Latin Beats: Raul y Mexia

Photo credit: Latinousa.org

Photo credit: Latinousa.org

Have you ever noticed just how much Latinos are surrounded by music? Think about it, whether you’re listening to your parents’ favorite rancheras on a Sunday afternoon or dancing the night away at your quinceañera, Spanish music is almost always playing wherever Latinos are gathered. For most music-loving kids, a desire to be a famous Rock Star seems like nothing but a dream, but for Spanish pop duo, Raul y Mexia, they’ve made their dreams a living reality.

Raul y Mexia say their passion for music runs in their blood because they’re the sons of artist Hernan Hernandez from the legendary Mexican group, Los Tigres del Norte. “Our father would take us on tour with him and introduced us to various instruments, like the accordion,” says the eldest brother, Mexia.

While famous Latino artists would often visit their house to have “jam sessions” with Señor Hernandez, the brothers say they got the best of both music worlds as their mother also played popular American music.
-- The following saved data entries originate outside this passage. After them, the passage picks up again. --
-- ==== Sys2Proof/Safety.lean ====
section
/-! DEFINITION. The terms in which the claims are stated: the string of a code (R160), the invariants (R40 to R48 and
what R30, R33, R63, R64 say of the registers and `OUT`), a supplied input (R231), the effect of a data code in the words
of its rules (R162 to R165), and what two states must share for their runs to be the same (R38, R123). -/

namespace Sys2Proof.Machine

/-- `Str(c)` (R160) over a table: a base code stands for itself; an entry for the string of its `prefix` and then its
`suffix`. -/
inductive Str (clear : Nat) (tbl : Memory Entry) : Code → List Sym → Prop where
  | base {c : Code} : c.toNat < clear → Str clear tbl c [c.setWidth 8]
  | link {c : Code} {e : Entry} {l : List Sym} :
      clear + 2 ≤ c.toNat → Memory.read tbl c.toNat = some e → Str clear tbl e.pfx l → Str clear tbl c (l ++ [e.sfx])

/-- A code that may stand in the table or be the previous code: below `AVAIL`, not `CLEARCODE`, not `EOICODE`
(R44, R45, R46). -/
abbrev State.liveCode (s : State) (c : Nat) : Prop :=
  c < s.avail.toNat ∧ c ≠ s.clearCode.toNat ∧ c ≠ s.eoiCode.toNat

/-- The invariants of the registers and the table in every state with `PHASE` = `RUN` or `DONE` (R40 to R48). -/
structure Launched (s : State) : Prop where
  /-- R24. -/
  mincs_low : 2 ≤ s.mincs.toNat
  /-- R24. -/
  mincs_high : s.mincs.toNat ≤ 8
  /-- R25. -/
  clear_eq : s.clearCode.toNat = 2 ^ s.mincs.toNat
  /-- R25. -/
  eoi_eq : s.eoiCode.toNat = s.clearCode.toNat + 1
  /-- R40. -/
  size_low : s.mincs.toNat + 1 ≤ s.codeSize.toNat
  /-- R40. -/
  size_high : s.codeSize.toNat ≤ 12
  /-- R40. -/
  mask_eq : s.codeMask.toNat = 2 ^ s.codeSize.toNat - 1
  /-- R41. -/
  avail_low : s.clearCode.toNat + 2 ≤ s.avail.toNat
  /-- R41. -/
  avail_high : s.avail.toNat ≤ 4096
  /-- R41. -/
  avail_width : 2 ^ (s.codeSize.toNat - 1) ≤ s.avail.toNat
  /-- R41. -/
  avail_fits : s.avail.toNat < 2 ^ s.codeSize.toNat ∨ (s.codeSize.toNat = 12 ∧ s.avail.toNat = 4096)
  /-- R97: with an empty previous code nothing has been added since `START` or `CLEAR`. -/
  empty_avail : s.prevV = false → s.avail.toNat = s.clearCode.toNat + 2
  /-- R42. -/
  buffer_small : s.bitBuf.toNat < 2 ^ s.bitCnt.toNat
  /-- R43. -/
  input_within : s.inPos ≤ s.inLen
  /-- R43. -/
  output_within : s.outPos.toNat ≤ s.pixCnt.toNat
  /-- R44. -/
  prev_live : s.prevV = true → s.liveCode s.prev.toNat
  /-- R44: `FIRST = Str(PREV)[0]`. -/
  prev_string : s.prevV = true → ∃ l, Str s.clearCode.toNat s.tbl s.prev (s.firstSym :: l)
  /-- R45, the seeded entries. -/
  seeded : ∀ c < s.clearCode.toNat, Memory.read s.tbl c = some { pfx := 0, sfx := BitVec.ofNat 8 c }
  /-- R45, the entries added since the last `START` or `CLEAR`. -/
  entries : ∀ e, s.clearCode.toNat + 2 ≤ e → e < s.avail.toNat →
    ∃ en, Memory.read s.tbl e = some en ∧ en.pfx.toNat < e ∧ en.pfx.toNat ≠ s.clearCode.toNat ∧
      en.pfx.toNat ≠ s.eoiCode.toNat ∧ en.sfx.toNat < s.clearCode.toNat

/-- The bit buffer holds the stream bits from `BITPOS` on, oldest at bit 0 (R30, R31, R69). -/
structure BufferOk (s : State) : Prop where
  loaded : s.bitCnt.toNat ≤ 8 * s.inPos
  bits : ∀ j < s.bitCnt.toNat, s.streamBit (s.bitPos + j) = some (s.bitBuf.getLsbD j)

/-- What holds besides in `RUN`: `INLEN` is the length of `IN` (R231), no cause yet (R22), fewer than eight bits buffered
(R42), they are the stream's (R30), and exactly the positions below `OUTPOS` are written (R63, R64). -/
structure Running (s : State) : Prop where
  input_whole : s.suppliedBytes = s.inLen
  cause_none : s.cause = .none
  count_small : s.bitCnt.toNat ≤ 7
  buffer : BufferOk s
  written : ∀ i, (Memory.read s.out i).isSome = true ↔ i < s.outPos.toNat

/-- What holds besides in `DONE`: a cause (R22), `COMPLETE` exactly with all positions decoded (R190 to R193), `OUT`
complete with zeros from `OUTPOS` on (R64, R195, R225). A stop at the end of the input may leave up to eleven bits
in the buffer (vector F9; log 7). -/
structure Stopped (s : State) : Prop where
  cause_some : s.cause ≠ .none
  cause_complete : s.cause = .complete ↔ s.outPos.toNat = s.pixCnt.toNat
  count_small : s.bitCnt.toNat ≤ 11
  written : ∀ i, (Memory.read s.out i).isSome = true ↔ i < s.pixCnt.toNat
  tail_zero : ∀ i, s.outPos.toNat ≤ i → i < s.pixCnt.toNat → Memory.read s.out i = some 0

/-- The invariant of the machine between two steps. -/
structure Inv (s : State) : Prop where
  /-- The canonical form of `TBL`. -/
  tbl_wf : Memory.wf s.tbl
  /-- The canonical form of `IN`. -/
  inp_wf : Memory.wf s.inp
  /-- R231: `IN` is a sequence, its bytes stand from index 0 on. -/
  inp_seq : ∃ bytes, s.inp = Memory.cells 0 bytes
  /-- The canonical form of `OUT`. -/
  out_wf : Memory.wf s.out
  /-- R60: no index of `TBL` at or above 4096. -/
  tbl_range : ∀ e, 4096 ≤ e → Memory.read s.tbl e = none
  /-- R68: `SP` is 0 at the start and at the end of every step. -/
  stack_empty : s.stk = []
  /-- R21, R22: before the first launch there is no cause. -/
  when_idle : s.phase = .idle → s.cause = .none
  /-- R40 to R48. -/
  when_launched : s.phase ≠ .idle → Launched s
  when_running : s.phase = .run → Running s
  when_stopped : s.phase = .done → Stopped s

/-- Every byte of `IN[0 .. INLEN-1]` holds a value, as in every run (R230, R231). -/
abbrev Supplied (s : State) : Prop := ∀ i < s.inLen, (Memory.read s.inp i).isSome = true

/-- The bits of the stream from `BITPOS` on begin with these. -/
abbrev StreamFrom (s : State) (bits : List Bool) : Prop :=
  ∀ j, (h : j < bits.length) → s.streamBit (s.bitPos + j) = some bits[j]

/-- The effect of a data code with the string `str` and first symbol `f`, in the words of R162 to R165; the last clause
is the frame: no other register, and neither `IN` nor `STK`, is changed. -/
structure DataEffect (s : State) (code : Code) (f : Sym) (str : List Sym) (t : State) : Prop where
  /-- R162: `k = min(|s|, PIXCNT - OUTPOS)` symbols are written. -/
  outPos_eq : t.outPos.toNat = s.outPos.toNat + min str.length (s.pixCnt.toNat - s.outPos.toNat)
  /-- R162: the written positions. -/
  out_new : ∀ i, s.outPos.toNat ≤ i → i < t.outPos.toNat → Memory.read t.out i = str[i - s.outPos.toNat]?
  /-- R162: every other position. -/
  out_old : ∀ i, i < s.outPos.toNat ∨ t.outPos.toNat ≤ i → Memory.read t.out i = Memory.read s.out i
  /-- R163: with a previous code and room, `AVAIL` rises by one, else it stays. -/
  avail_eq : t.avail.toNat = if s.prevV = true ∧ s.avail.toNat < 4096 then s.avail.toNat + 1 else s.avail.toNat
  /-- R163: with a previous code and room, entry `AVAIL` is written. -/
  tbl_new : s.prevV = true → s.avail.toNat < 4096 →
    Memory.read t.tbl s.avail.toNat = some { pfx := s.prev, sfx := f }
  /-- R163: every other entry, and without a previous code or room every entry. -/
  tbl_old : ∀ e, ¬ (s.prevV = true ∧ s.avail.toNat < 4096 ∧ e = s.avail.toNat) →
    Memory.read t.tbl e = Memory.read s.tbl e
  /-- R164: growth, only in a step that added an entry. -/
  grown : s.prevV = true → s.avail.toNat < 4096 → (s.avail.toNat + 1) &&& s.codeMask.toNat = 0 → s.codeSize.toNat < 12 →
    t.codeSize.toNat = s.codeSize.toNat + 1 ∧ t.codeMask = s.codeMask <<< 1 ||| 1#12
  /-- R164: otherwise no growth. -/
  not_grown : ¬ (s.prevV = true ∧ s.avail.toNat < 4096 ∧ (s.avail.toNat + 1) &&& s.codeMask.toNat = 0 ∧
    s.codeSize.toNat < 12) → t.codeSize = s.codeSize ∧ t.codeMask = s.codeMask
  /-- R165. -/
  prev_eq : t.prevV = true ∧ t.prev = code ∧ t.firstSym = f
  /-- The frame. -/
  frame : t = { s with
    out := t.out, outPos := t.outPos, tbl := t.tbl, avail := t.avail, codeSize := t.codeSize, codeMask := t.codeMask
    prevV := t.prevV, prev := t.prev, firstSym := t.firstSym }

/-- The effect of `stop(c)` in the words of R195; the last clause is the frame. -/
structure StopEffect (s : State) (c : Cause) (t : State) : Prop where
  phase_eq : t.phase = .done
  cause_eq : t.cause = c
  fill : ∀ i, s.outPos.toNat ≤ i → i < s.pixCnt.toNat → Memory.read t.out i = some 0
  out_old : ∀ i, i < s.outPos.toNat ∨ s.pixCnt.toNat ≤ i → Memory.read t.out i = Memory.read s.out i
  frame : t = { s with phase := t.phase, cause := t.cause, out := t.out }

/-- The tests of the step in the order of R124's text, on legal registers: the class each branch does. -/
def orderedTests (r : CodeRegs) (c : Code) : Instr :=
  if c.toNat = r.clearCode.toNat then .clear
  else if c.toNat = r.eoiCode.toNat then .eoi
  else if c.toNat > r.avail.toNat then .invalid c
  else if c.toNat = r.avail.toNat ∧ r.prevV = false then .invalid c
  else if r.prevV = false then .lit c
  else if c.toNat = r.avail.toNat then .kwkwk c
  else if c.toNat < r.clearCode.toNat then .lit c
  else .entry c

/-- Two states that a run cannot tell apart: equal but for the hidden state of R38, which is the table entries that are
neither seeded nor below `AVAIL`, and `PREV` and `FIRST` while `PREVV` = 0. -/
structure SameRun (s t : State) : Prop where
  tbl_live : ∀ e, (e < s.clearCode.toNat ∨ (s.clearCode.toNat + 2 ≤ e ∧ e < s.avail.toNat)) →
    Memory.read t.tbl e = Memory.read s.tbl e
  prev_eq : s.prevV = true → t.prev = s.prev ∧ t.firstSym = s.firstSym
  rest : t = { s with tbl := t.tbl, prev := t.prev, firstSym := t.firstSym }

end Sys2Proof.Machine
end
Raul y Mexia say growing up in a bilingual environment has helped shape their career. “We definitely are proud of our roots and want to showcase that but we were born in the U.S. and have our own musical tastes so I think that makes it easy to relate to a younger audience, ni de aqui, ni de alla,” says Mexia.

The San Francisco Bay Area native group defines their music as Urban Cumbia and says they want to use their songs to shine light upon their beliefs and passions, like immigration reform. Their song, “Somos Arizona,” Raul says, may be considered political and controversial but plays a crucial role in giving Latinos a voice. He knows his lyrics and band mates need “to be smart and educated about the topic they are fighting against.”

Karen Gonzalez, a Political Science major graduate from San Jose State University, says she enjoys listening to Raul y Mexia because they use their talents as a platform to positively speak out to Latinos. “Latinos in media is essential for growth of our community. If Latinos can be an influence, we can essentially share our culture our style and every other aspect of our roots.”

To date, Raul y Mexia feel their proudest moment as a group was when they were featured in both Billboard Magazine and The New York Times. They say there’s definitely more to come, but the best part of these experiences is sharing them with family. “We travel together so life on the road doesn’t seem lonely. We are able to share successes and failures and lean on each other when one is down.”

Los Tigres del Norte offspring say they credit much of their success to the work ethic and determination their father instilled in them and say they want to help spread that message to those looking to go into the music industry. “If you love to rap, sing or just play instruments, practice daily. The most important thing, though, is having love for what you want to do,” says Raul.